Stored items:

= Beginning of Section =

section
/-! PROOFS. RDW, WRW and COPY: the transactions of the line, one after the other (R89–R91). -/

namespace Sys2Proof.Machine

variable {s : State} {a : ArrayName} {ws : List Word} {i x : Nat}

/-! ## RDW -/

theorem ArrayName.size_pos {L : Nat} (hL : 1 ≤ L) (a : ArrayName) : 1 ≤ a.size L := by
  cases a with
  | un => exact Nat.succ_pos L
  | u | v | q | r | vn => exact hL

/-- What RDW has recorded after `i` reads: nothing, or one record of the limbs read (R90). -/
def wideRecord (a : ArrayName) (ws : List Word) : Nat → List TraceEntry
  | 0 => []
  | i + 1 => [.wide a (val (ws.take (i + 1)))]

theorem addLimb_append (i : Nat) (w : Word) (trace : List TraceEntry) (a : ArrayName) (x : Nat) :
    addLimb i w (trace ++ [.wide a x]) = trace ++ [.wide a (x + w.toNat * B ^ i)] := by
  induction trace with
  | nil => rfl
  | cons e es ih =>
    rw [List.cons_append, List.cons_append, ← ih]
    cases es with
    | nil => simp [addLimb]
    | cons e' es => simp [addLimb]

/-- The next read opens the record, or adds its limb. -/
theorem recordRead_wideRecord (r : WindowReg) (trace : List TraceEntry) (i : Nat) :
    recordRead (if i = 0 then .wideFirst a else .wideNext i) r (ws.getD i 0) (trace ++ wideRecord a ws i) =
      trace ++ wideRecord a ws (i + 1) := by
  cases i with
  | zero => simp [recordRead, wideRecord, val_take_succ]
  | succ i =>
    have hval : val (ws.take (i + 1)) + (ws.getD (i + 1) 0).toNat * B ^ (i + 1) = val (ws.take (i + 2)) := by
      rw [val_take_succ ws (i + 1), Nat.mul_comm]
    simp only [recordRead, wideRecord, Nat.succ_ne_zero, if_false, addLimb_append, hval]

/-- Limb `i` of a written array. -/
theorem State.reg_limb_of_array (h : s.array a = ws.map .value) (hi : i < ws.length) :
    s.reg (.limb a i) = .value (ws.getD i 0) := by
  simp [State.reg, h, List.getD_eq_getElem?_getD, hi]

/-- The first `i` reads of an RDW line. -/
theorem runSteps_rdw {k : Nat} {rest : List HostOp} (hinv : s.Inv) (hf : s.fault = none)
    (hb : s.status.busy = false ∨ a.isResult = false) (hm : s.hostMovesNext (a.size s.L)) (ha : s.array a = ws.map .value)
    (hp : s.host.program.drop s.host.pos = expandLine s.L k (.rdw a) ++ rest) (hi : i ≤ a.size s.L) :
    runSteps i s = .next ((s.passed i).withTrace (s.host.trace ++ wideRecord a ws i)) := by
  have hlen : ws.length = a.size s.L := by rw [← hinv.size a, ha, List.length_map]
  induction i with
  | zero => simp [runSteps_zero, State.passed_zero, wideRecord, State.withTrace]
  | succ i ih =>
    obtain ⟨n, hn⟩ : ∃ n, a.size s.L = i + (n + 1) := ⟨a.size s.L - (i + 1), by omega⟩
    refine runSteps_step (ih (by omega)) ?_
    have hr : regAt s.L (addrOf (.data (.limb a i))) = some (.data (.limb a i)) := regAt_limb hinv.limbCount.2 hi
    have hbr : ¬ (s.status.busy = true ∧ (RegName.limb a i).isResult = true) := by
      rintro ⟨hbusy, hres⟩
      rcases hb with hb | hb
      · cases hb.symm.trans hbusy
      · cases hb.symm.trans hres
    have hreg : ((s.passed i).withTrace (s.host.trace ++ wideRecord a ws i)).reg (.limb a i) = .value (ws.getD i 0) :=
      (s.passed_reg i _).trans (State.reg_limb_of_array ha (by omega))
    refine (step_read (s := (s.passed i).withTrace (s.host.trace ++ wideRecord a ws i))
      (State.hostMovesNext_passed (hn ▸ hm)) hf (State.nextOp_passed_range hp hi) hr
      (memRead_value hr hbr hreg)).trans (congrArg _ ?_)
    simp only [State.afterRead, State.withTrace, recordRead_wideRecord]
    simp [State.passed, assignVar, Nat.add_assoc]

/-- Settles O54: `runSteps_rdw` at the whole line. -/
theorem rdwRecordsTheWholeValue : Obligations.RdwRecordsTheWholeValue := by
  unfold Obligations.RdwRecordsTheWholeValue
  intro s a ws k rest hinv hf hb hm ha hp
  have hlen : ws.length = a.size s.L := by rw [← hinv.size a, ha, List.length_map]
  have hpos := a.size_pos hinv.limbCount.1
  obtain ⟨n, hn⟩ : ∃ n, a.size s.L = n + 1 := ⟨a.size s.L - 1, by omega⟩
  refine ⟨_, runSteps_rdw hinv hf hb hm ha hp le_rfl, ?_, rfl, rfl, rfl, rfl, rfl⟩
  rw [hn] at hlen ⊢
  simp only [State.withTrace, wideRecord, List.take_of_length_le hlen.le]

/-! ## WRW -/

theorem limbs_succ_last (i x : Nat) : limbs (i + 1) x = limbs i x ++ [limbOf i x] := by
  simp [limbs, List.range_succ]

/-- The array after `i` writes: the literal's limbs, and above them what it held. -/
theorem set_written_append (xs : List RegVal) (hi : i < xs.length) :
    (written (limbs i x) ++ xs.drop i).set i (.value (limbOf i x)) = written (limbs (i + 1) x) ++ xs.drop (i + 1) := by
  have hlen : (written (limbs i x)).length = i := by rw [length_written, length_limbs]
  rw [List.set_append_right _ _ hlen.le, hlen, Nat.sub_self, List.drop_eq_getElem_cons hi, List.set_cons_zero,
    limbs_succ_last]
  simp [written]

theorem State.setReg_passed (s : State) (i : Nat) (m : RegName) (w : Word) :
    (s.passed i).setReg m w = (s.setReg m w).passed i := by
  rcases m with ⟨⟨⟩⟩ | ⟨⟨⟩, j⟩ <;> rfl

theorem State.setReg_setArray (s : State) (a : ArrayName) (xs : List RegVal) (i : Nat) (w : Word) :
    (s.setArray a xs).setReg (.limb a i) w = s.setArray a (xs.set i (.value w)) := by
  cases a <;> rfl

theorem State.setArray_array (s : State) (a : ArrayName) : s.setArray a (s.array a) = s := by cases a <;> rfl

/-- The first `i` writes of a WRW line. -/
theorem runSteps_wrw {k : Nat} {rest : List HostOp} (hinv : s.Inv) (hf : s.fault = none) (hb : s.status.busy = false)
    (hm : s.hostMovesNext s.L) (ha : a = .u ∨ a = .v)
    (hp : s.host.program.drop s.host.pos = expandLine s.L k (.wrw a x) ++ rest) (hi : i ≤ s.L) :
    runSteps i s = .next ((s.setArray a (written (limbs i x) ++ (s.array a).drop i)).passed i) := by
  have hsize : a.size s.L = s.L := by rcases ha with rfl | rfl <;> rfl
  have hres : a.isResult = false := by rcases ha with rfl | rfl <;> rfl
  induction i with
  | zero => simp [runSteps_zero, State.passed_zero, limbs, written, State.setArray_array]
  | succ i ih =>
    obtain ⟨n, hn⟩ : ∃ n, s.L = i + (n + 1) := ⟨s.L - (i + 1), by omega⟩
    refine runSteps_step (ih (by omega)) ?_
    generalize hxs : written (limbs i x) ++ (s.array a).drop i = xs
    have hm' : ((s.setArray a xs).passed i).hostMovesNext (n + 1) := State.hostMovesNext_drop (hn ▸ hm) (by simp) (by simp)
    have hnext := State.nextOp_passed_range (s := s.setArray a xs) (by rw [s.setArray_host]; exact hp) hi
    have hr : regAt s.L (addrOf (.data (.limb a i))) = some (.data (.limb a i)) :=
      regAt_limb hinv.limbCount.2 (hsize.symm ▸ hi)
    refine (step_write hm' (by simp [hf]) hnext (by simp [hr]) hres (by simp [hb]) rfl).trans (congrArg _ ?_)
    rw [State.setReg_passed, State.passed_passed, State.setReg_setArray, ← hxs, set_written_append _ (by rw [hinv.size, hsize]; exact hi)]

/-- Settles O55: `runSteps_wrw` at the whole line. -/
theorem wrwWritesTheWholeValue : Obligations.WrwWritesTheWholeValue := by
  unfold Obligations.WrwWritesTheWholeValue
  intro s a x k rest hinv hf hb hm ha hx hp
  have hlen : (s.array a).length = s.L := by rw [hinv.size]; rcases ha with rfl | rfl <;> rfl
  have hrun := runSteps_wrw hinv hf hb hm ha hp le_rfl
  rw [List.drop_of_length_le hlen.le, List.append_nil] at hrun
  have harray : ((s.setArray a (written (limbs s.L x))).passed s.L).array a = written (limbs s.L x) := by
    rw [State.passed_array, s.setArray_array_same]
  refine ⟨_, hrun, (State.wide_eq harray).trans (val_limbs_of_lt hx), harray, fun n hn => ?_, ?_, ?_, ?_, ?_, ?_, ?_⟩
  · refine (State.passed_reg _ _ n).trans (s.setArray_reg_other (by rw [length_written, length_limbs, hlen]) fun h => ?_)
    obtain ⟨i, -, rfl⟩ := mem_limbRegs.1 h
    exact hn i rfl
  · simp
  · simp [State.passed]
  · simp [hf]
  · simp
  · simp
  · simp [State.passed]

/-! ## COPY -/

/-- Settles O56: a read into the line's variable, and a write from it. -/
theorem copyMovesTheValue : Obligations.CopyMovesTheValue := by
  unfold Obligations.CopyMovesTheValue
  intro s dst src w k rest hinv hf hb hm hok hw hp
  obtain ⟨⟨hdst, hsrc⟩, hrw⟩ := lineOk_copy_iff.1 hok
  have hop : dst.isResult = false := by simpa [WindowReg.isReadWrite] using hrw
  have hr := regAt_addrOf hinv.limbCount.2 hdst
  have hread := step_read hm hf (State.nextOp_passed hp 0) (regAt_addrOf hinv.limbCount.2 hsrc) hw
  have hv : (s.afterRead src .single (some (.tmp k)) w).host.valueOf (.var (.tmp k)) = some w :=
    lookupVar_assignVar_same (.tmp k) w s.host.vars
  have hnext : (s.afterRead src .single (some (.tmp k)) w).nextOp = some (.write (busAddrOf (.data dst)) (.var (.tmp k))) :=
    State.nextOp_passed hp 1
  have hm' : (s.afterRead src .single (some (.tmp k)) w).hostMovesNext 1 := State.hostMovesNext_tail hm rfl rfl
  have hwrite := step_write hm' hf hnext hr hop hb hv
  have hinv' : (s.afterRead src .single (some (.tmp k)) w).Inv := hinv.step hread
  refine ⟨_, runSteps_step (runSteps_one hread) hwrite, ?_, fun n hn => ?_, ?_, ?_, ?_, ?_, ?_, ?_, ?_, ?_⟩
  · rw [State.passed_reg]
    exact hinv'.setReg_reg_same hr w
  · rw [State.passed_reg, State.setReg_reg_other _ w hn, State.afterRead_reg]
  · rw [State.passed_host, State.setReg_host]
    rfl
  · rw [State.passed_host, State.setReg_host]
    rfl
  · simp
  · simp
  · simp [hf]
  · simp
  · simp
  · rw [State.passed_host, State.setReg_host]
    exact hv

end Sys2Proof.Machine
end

= End of Section =
= Beginning of Section =

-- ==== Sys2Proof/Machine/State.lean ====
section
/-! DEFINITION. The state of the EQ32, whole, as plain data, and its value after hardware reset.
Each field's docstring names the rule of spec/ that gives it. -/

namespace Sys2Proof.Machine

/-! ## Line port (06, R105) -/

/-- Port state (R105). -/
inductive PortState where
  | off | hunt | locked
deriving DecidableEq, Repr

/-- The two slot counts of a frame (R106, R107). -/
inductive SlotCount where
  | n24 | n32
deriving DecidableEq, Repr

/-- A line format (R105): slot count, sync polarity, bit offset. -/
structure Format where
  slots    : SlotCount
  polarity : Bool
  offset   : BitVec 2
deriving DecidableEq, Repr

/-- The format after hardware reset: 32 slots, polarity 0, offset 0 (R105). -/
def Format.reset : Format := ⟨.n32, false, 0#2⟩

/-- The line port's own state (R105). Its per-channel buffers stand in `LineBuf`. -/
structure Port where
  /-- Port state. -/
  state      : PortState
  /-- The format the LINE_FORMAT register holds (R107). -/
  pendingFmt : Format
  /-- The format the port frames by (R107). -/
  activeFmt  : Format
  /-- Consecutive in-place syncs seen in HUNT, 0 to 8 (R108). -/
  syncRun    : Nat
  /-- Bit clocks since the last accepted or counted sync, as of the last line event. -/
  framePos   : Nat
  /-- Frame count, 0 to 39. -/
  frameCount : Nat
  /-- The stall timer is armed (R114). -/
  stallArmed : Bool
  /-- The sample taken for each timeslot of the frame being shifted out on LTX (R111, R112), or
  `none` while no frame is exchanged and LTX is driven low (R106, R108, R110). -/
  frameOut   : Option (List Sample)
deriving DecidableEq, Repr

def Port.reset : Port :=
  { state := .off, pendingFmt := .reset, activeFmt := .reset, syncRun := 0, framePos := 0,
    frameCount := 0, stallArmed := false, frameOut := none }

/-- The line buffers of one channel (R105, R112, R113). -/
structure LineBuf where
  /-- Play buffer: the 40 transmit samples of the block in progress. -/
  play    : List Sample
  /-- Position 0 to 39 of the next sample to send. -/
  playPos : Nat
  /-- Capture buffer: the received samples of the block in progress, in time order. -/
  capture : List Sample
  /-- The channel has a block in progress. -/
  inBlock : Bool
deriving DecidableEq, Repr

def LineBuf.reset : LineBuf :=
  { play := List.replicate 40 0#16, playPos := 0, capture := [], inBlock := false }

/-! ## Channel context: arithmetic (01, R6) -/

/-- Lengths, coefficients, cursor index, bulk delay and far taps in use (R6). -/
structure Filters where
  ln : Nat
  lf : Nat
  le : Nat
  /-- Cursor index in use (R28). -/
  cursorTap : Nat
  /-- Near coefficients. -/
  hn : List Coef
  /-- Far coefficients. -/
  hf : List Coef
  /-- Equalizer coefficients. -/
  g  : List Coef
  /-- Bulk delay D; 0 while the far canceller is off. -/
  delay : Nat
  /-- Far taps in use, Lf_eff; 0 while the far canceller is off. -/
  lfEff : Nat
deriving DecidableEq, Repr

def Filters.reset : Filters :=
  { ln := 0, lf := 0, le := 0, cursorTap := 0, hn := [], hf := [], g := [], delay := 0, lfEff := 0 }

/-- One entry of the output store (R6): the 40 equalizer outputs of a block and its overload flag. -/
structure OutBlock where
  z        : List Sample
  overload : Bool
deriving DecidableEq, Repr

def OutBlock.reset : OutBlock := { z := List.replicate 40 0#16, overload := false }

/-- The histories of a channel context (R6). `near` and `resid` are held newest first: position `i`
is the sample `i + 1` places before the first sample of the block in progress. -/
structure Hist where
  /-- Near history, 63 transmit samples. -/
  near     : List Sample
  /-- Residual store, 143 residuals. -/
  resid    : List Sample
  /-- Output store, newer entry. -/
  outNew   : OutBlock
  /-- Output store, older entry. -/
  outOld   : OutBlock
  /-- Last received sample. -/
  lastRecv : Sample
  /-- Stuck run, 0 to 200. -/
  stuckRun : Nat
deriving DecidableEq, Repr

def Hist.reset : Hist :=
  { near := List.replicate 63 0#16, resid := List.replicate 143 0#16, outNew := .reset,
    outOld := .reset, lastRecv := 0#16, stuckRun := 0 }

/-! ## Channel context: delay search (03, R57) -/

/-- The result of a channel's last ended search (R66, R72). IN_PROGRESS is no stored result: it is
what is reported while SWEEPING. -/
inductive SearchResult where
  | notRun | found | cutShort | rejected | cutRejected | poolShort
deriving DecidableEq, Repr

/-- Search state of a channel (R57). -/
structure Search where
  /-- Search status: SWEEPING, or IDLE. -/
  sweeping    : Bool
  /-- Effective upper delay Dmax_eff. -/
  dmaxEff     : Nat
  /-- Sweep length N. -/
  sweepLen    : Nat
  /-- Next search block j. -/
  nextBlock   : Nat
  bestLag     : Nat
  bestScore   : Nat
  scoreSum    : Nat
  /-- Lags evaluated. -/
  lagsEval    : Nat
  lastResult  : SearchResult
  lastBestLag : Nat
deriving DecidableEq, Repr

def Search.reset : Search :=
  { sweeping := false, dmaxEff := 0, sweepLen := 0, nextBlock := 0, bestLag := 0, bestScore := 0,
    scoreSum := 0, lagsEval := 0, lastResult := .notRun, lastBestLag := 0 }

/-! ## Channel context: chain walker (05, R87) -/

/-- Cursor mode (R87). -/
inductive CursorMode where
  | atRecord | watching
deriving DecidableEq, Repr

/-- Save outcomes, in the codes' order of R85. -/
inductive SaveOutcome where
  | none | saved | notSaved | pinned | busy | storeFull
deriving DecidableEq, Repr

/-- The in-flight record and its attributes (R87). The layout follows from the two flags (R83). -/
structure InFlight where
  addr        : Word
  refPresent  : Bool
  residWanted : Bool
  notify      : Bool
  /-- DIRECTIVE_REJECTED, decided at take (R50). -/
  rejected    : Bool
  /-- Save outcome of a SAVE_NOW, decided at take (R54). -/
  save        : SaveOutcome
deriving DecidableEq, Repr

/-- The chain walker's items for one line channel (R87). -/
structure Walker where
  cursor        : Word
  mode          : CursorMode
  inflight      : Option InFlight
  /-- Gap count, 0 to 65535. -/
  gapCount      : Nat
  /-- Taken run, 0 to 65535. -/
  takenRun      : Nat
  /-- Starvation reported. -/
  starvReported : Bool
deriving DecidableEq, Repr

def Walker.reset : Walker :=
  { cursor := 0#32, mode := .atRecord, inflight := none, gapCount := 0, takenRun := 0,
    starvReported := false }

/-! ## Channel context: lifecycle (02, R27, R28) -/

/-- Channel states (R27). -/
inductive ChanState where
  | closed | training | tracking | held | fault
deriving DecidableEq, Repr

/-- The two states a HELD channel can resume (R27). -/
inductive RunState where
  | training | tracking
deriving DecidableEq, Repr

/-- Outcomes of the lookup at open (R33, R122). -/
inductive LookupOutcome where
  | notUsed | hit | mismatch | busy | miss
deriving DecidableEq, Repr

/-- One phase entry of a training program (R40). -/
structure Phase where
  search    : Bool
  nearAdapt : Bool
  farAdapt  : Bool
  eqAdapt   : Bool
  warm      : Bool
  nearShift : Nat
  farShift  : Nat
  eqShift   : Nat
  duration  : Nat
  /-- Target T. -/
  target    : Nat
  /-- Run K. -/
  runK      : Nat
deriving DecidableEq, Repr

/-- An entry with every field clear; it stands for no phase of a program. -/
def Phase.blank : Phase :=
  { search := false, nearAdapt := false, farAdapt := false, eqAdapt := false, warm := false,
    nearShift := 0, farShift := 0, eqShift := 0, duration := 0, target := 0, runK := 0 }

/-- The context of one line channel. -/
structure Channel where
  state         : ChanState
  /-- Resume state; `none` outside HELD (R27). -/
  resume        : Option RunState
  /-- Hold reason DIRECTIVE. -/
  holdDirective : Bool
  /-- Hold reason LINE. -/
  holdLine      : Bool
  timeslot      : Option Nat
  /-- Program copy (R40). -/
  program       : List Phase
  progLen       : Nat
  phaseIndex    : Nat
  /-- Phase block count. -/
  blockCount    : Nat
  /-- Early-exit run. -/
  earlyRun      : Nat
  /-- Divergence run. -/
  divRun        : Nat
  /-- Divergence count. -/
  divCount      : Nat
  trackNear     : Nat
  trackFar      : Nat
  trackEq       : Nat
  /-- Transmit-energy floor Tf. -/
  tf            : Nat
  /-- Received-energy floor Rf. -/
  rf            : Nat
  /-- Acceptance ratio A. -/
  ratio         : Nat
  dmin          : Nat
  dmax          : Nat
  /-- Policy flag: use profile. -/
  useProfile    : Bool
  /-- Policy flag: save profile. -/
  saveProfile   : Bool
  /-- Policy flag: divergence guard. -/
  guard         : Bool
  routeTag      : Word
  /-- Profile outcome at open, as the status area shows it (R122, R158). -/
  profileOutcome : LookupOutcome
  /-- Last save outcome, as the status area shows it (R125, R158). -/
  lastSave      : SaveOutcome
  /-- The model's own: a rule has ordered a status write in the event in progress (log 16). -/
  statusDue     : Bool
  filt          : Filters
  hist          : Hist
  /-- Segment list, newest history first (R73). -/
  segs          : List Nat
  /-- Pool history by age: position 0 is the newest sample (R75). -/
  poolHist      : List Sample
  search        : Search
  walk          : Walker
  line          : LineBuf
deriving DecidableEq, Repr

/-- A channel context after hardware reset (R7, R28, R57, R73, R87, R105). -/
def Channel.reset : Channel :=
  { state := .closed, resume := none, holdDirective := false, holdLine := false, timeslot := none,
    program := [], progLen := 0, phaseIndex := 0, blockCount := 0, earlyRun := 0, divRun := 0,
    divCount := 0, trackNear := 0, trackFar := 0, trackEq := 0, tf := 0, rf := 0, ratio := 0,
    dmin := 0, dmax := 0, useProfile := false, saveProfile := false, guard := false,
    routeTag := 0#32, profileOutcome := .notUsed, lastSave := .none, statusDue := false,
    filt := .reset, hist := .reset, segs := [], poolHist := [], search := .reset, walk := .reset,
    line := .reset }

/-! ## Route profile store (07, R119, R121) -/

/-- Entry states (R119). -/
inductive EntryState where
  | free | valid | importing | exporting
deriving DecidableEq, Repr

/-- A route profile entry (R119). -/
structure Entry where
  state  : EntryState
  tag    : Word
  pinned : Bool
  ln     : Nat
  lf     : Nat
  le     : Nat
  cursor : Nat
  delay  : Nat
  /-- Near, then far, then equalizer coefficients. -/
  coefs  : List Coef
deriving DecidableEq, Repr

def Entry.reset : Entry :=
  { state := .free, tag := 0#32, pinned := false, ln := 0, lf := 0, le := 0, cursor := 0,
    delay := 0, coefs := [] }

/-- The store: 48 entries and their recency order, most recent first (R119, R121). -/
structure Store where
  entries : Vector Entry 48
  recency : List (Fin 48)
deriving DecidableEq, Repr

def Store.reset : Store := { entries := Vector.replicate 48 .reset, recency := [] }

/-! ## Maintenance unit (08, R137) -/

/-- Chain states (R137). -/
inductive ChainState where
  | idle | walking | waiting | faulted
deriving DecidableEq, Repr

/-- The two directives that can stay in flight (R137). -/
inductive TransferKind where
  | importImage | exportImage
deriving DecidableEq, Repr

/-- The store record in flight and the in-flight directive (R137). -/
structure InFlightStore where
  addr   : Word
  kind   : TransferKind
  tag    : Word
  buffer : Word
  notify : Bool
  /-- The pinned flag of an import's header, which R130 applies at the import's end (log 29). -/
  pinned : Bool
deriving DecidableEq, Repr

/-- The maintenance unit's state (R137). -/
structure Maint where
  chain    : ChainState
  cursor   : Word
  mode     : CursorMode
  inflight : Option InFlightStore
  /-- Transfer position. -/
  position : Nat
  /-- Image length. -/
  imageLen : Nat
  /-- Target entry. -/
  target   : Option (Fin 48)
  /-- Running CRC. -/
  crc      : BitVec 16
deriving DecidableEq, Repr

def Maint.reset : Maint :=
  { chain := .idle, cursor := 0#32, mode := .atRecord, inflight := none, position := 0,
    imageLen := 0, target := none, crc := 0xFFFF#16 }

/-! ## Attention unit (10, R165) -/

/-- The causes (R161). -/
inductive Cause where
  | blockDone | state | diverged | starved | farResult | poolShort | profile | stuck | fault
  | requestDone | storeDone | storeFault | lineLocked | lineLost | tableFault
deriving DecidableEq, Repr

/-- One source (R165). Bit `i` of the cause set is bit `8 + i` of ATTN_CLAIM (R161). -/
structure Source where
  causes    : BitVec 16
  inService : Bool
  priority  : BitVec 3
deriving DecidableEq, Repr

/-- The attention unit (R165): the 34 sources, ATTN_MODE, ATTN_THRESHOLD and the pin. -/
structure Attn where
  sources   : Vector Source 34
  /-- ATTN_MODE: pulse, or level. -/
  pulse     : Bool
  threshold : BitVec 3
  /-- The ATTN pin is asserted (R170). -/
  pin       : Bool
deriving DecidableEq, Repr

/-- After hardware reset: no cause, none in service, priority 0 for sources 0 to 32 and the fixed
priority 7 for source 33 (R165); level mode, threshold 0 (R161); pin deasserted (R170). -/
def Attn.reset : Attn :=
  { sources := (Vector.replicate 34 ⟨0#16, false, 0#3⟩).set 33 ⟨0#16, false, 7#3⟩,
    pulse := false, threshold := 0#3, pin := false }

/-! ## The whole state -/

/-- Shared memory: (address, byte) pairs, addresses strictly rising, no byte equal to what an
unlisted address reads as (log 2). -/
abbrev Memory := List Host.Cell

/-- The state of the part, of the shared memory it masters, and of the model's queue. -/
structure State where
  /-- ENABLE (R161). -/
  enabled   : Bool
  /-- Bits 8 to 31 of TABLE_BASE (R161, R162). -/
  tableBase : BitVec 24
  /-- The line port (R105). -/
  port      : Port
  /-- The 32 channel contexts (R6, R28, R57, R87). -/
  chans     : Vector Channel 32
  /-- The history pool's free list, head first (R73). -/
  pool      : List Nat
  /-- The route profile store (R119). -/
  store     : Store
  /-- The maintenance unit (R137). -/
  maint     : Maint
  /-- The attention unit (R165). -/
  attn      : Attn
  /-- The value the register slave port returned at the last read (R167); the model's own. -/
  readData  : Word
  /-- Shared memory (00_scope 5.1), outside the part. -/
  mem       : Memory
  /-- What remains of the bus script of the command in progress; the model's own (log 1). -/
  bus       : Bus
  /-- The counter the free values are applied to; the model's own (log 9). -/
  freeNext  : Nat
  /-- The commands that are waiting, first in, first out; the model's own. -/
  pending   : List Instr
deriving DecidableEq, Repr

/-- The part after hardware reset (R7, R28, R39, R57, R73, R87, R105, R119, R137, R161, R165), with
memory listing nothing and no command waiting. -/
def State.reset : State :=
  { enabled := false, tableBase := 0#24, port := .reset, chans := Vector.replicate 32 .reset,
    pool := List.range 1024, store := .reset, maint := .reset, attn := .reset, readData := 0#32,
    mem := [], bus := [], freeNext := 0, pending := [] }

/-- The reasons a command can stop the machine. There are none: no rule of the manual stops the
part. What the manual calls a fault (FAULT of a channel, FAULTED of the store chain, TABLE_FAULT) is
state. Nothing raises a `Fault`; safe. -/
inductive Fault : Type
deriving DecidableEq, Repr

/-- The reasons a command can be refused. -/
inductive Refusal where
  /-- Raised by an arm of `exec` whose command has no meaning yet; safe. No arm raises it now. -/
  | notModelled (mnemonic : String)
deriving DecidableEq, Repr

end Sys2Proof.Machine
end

= End of Section =

BRIEF:
From the data above, copy each line where the string "notRun" appears.

EXERCISE RESULT:
  | notRun | found | cutShort | rejected | cutRejected | poolShort
    scoreSum := 0, lagsEval := 0, lastResult := .notRun, lastBestLag := 0 }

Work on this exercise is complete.